» MATERIAL PROVIDED

=== Section Start ===

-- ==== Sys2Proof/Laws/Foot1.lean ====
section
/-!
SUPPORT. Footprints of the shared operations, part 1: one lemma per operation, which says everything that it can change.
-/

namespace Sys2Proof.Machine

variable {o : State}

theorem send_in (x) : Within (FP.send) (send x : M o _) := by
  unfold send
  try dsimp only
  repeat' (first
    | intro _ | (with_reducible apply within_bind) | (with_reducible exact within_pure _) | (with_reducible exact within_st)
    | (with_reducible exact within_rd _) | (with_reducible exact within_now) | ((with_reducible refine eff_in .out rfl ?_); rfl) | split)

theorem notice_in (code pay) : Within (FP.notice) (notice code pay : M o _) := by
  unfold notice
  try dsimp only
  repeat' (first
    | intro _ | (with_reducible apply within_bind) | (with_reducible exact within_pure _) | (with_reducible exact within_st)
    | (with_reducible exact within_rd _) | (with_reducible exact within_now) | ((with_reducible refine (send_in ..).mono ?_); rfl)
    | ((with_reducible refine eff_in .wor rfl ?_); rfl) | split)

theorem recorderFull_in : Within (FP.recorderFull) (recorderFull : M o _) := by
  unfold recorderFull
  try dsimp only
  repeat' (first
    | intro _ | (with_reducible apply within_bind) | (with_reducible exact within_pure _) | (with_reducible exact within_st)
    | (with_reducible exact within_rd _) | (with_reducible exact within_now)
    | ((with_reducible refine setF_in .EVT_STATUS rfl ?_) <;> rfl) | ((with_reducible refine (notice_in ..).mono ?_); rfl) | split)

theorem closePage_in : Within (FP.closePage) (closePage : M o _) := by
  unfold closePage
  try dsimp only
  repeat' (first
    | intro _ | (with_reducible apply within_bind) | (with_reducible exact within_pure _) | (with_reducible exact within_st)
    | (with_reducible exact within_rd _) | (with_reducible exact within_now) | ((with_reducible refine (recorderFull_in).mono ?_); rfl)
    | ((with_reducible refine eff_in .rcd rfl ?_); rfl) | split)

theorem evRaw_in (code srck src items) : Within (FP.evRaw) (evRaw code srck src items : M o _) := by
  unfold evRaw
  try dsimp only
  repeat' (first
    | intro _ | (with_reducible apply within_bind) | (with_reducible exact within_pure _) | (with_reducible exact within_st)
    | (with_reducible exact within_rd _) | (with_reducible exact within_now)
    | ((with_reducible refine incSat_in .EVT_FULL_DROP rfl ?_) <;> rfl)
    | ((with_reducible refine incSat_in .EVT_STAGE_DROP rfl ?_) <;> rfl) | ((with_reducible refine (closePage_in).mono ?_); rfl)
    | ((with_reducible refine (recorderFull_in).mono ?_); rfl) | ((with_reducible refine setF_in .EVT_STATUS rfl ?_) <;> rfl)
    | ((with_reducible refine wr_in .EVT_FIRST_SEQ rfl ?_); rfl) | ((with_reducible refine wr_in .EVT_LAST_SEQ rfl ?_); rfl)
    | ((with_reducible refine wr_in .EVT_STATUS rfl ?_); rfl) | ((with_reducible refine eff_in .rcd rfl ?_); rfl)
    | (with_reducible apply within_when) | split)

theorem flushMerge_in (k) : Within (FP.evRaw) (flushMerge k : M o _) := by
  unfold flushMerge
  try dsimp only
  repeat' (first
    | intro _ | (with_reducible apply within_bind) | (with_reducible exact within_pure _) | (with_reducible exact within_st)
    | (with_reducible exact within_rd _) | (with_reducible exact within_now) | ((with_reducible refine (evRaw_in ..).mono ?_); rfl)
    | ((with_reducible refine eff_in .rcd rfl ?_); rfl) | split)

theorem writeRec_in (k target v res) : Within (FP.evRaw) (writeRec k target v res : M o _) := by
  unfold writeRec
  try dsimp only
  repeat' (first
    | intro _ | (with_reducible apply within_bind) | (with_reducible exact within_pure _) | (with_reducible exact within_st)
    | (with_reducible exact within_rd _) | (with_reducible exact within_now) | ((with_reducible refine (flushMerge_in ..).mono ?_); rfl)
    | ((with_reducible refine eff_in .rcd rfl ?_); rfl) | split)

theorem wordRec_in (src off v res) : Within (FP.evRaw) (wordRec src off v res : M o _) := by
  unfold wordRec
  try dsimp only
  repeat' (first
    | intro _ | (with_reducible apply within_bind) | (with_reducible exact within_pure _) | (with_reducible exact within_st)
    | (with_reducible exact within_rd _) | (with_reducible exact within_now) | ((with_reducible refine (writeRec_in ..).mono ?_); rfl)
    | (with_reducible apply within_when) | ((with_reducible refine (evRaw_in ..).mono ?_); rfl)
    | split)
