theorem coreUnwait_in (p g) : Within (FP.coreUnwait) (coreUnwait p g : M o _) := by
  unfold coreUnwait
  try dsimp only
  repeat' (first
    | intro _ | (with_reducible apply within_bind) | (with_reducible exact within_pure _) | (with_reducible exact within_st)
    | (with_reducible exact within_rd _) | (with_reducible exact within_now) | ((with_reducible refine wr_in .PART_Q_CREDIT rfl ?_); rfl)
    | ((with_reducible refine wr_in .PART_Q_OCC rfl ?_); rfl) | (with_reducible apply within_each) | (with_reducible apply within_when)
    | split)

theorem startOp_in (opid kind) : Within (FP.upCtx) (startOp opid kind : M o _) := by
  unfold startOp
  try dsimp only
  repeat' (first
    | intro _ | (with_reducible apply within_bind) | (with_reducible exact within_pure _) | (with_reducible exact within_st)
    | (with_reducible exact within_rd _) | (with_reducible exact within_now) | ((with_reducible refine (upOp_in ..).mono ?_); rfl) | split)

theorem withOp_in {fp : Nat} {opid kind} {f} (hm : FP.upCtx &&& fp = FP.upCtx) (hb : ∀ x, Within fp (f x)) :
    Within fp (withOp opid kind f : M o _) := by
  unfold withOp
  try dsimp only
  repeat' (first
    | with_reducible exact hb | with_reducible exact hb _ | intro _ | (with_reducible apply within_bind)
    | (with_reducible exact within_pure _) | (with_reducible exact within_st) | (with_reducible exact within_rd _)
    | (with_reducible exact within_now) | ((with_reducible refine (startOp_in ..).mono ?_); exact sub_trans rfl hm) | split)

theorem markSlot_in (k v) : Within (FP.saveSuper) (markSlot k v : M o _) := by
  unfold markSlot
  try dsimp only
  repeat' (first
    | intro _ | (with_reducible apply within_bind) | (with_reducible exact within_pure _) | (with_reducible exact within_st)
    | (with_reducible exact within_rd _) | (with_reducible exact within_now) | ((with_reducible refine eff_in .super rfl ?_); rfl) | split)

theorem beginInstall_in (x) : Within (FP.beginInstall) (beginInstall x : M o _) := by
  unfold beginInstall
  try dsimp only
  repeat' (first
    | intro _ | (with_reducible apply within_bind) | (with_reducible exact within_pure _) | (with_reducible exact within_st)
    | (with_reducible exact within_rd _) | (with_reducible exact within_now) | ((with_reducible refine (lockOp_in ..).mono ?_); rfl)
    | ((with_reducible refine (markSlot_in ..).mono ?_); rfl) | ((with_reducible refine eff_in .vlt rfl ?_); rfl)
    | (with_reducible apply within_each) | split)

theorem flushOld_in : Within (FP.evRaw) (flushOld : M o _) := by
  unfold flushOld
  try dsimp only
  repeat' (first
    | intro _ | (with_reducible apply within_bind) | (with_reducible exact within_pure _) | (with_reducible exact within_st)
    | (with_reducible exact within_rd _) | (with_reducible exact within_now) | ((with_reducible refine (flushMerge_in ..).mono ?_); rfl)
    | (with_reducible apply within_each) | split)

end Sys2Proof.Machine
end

=== Section End ===

» INSTRUCTIONS FOR THE TASK
Your answer must be every record above, repeated exactly.

» FINAL ANSWER
-- ==== Sys2Proof/Laws/Foot1.lean ====
section
/-!
SUPPORT. Footprints of the shared operations, part 1: one lemma per operation, which says everything that it can change.
-/

namespace Sys2Proof.Machine

variable {o : State}

theorem send_in (x) : Within (FP.send) (send x : M o _) := by
  unfold send
  try dsimp only
  repeat' (first
    | intro _ | (with_reducible apply within_bind) | (with_reducible exact within_pure _) | (with_reducible exact within_st)
    | (with_reducible exact within_rd _) | (with_reducible exact within_now) | ((with_reducible refine eff_in .out rfl ?_); rfl) | split)

theorem notice_in (code pay) : Within (FP.notice) (notice code pay : M o _) := by
  unfold notice
  try dsimp only
  repeat' (first
    | intro _ | (with_reducible apply within_bind) | (with_reducible exact within_pure _) | (with_reducible exact within_st)
    | (with_reducible exact within_rd _) | (with_reducible exact within_now) | ((with_reducible refine (send_in ..).mono ?_); rfl)
    | ((with_reducible refine eff_in .wor rfl ?_); rfl) | split)

theorem recorderFull_in : Within (FP.recorderFull) (recorderFull : M o _) := by
  unfold recorderFull
  try dsimp only
  repeat' (first
    | intro _ | (with_reducible apply within_bind) | (with_reducible exact within_pure _) | (with_reducible exact within_st)
    | (with_reducible exact within_rd _) | (with_reducible exact within_now)
    | ((with_reducible refine setF_in .EVT_STATUS rfl ?_) <;> rfl) | ((with_reducible refine (notice_in ..).mono ?_); rfl) | split)

theorem closePage_in : Within (FP.closePage) (closePage : M o _) := by
  unfold closePage
  try dsimp only
  repeat' (first
    | intro _ | (with_reducible apply within_bind) | (with_reducible exact within_pure _) | (with_reducible exact within_st)
    | (with_reducible exact within_rd _) | (with_reducible exact within_now) | ((with_reducible refine (recorderFull_in).mono ?_); rfl)
    | ((with_reducible refine eff_in .rcd rfl ?_); rfl) | split)

theorem evRaw_in (code srck src items) : Within (FP.evRaw) (evRaw code srck src items : M o _) := by
  unfold evRaw
  try dsimp only
  repeat' (first
    | intro _ | (with_reducible apply within_bind) | (with_reducible exact within_pure _) | (with_reducible exact within_st)
    | (with_reducible exact within_rd _) | (with_reducible exact within_now)
    | ((with_reducible refine incSat_in .EVT_FULL_DROP rfl ?_) <;> rfl)
    | ((with_reducible refine incSat_in .EVT_STAGE_DROP rfl ?_) <;> rfl) | ((with_reducible refine (closePage_in).mono ?_); rfl)
    | ((with_reducible refine (recorderFull_in).mono ?_); rfl) | ((with_reducible refine setF_in .EVT_STATUS rfl ?_) <;> rfl)
    | ((with_reducible refine wr_in .EVT_FIRST_SEQ rfl ?_); rfl) | ((with_reducible refine wr_in .EVT_LAST_SEQ rfl ?_); rfl)
    | ((with_reducible refine wr_in .EVT_STATUS rfl ?_); rfl) | ((with_reducible refine eff_in .rcd rfl ?_); rfl)
    | (with_reducible apply within_when) | split)

theorem flushMerge_in (k) : Within (FP.evRaw) (flushMerge k : M o _) := by
  unfold flushMerge
  try dsimp only
  repeat' (first
    | intro _ | (with_reducible apply within_bind) | (with_reducible exact within_pure _) | (with_reducible exact within_st)
    | (with_reducible exact within_rd _) | (with_reducible exact within_now) | ((with_reducible refine (evRaw_in ..).mono ?_); rfl)
    | ((with_reducible refine eff_in .rcd rfl ?_); rfl) | split)

theorem writeRec_in (k target v res) : Within (FP.evRaw) (writeRec k target v res : M o _) := by
  unfold writeRec
  try dsimp only
  repeat' (first
    | intro _ | (with_reducible apply within_bind) | (with_reducible exact within_pure _) | (with_reducible exact within_st)
    | (with_reducible exact within_rd _) | (with_reducible exact within_now) | ((with_reducible refine (flushMerge_in ..).mono ?_); rfl)
    | ((with_reducible refine eff_in .rcd rfl ?_); rfl) | split)

theorem wordRec_in (src off v res) : Within (FP.evRaw) (wordRec src off v res : M o _) := by
  unfold wordRec
  try dsimp only
  repeat' (first
    | intro _ | (with_reducible apply within_bind) | (with_reducible exact within_pure _) | (with_reducible exact within_st)
    | (with_reducible exact within_rd _) | (with_reducible exact within_now) | ((with_reducible refine (writeRec_in ..).mono ?_); rfl)
    | (with_reducible apply within_when) | ((with_reducible refine (evRaw_in ..).mono ?_); rfl)
    | split)
theorem coreUnwait_in (p g) : Within (FP.coreUnwait) (coreUnwait p g : M o _) := by
  unfold coreUnwait
  try dsimp only
  repeat' (first
    | intro _ | (with_reducible apply within_bind) | (with_reducible exact within_pure _) | (with_reducible exact within_st)
    | (with_reducible exact within_rd _) | (with_reducible exact within_now) | ((with_reducible refine wr_in .PART_Q_CREDIT rfl ?_); rfl)
    | ((with_reducible refine wr_in .PART_Q_OCC rfl ?_); rfl) | (with_reducible apply within_each) | (with_reducible apply within_when)
    | split)

theorem startOp_in (opid kind) : Within (FP.upCtx) (startOp opid kind : M o _) := by
  unfold startOp
  try dsimp only
  repeat' (first
    | intro _ | (with_reducible apply within_bind) | (with_reducible exact within_pure _) | (with_reducible exact within_st)
    | (with_reducible exact within_rd _) | (with_reducible exact within_now) | ((with_reducible refine (upOp_in ..).mono ?_); rfl) | split)

theorem withOp_in {fp : Nat} {opid kind} {f} (hm : FP.upCtx &&& fp = FP.upCtx) (hb : ∀ x, Within fp (f x)) :
    Within fp (withOp opid kind f : M o _) := by
  unfold withOp
  try dsimp only
  repeat' (first
    | with_reducible exact hb | with_reducible exact hb _ | intro _ | (with_reducible apply within_bind)
    | (with_reducible exact within_pure _) | (with_reducible exact within_st) | (with_reducible exact within_rd _)
    | (with_reducible exact within_now) | ((with_reducible refine (startOp_in ..).mono ?_); exact sub_trans rfl hm) | split)

theorem markSlot_in (k v) : Within (FP.saveSuper) (markSlot k v : M o _) := by
  unfold markSlot
  try dsimp only
  repeat' (first
    | intro _ | (with_reducible apply within_bind) | (with_reducible exact within_pure _) | (with_reducible exact within_st)
    | (with_reducible exact within_rd _) | (with_reducible exact within_now) | ((with_reducible refine eff_in .super rfl ?_); rfl) | split)

theorem beginInstall_in (x) : Within (FP.beginInstall) (beginInstall x : M o _) := by
  unfold beginInstall
  try dsimp only
  repeat' (first
    | intro _ | (with_reducible apply within_bind) | (with_reducible exact within_pure _) | (with_reducible exact within_st)
    | (with_reducible exact within_rd _) | (with_reducible exact within_now) | ((with_reducible refine (lockOp_in ..).mono ?_); rfl)
    | ((with_reducible refine (markSlot_in ..).mono ?_); rfl) | ((with_reducible refine eff_in .vlt rfl ?_); rfl)
    | (with_reducible apply within_each) | split)

theorem flushOld_in : Within (FP.evRaw) (flushOld : M o _) := by
  unfold flushOld
  try dsimp only
  repeat' (first
    | intro _ | (with_reducible apply within_bind) | (with_reducible exact within_pure _) | (with_reducible exact within_st)
    | (with_reducible exact within_rd _) | (with_reducible exact within_now) | ((with_reducible refine (flushMerge_in ..).mono ?_); rfl)
    | (with_reducible apply within_each) | split)

end Sys2Proof.Machine
end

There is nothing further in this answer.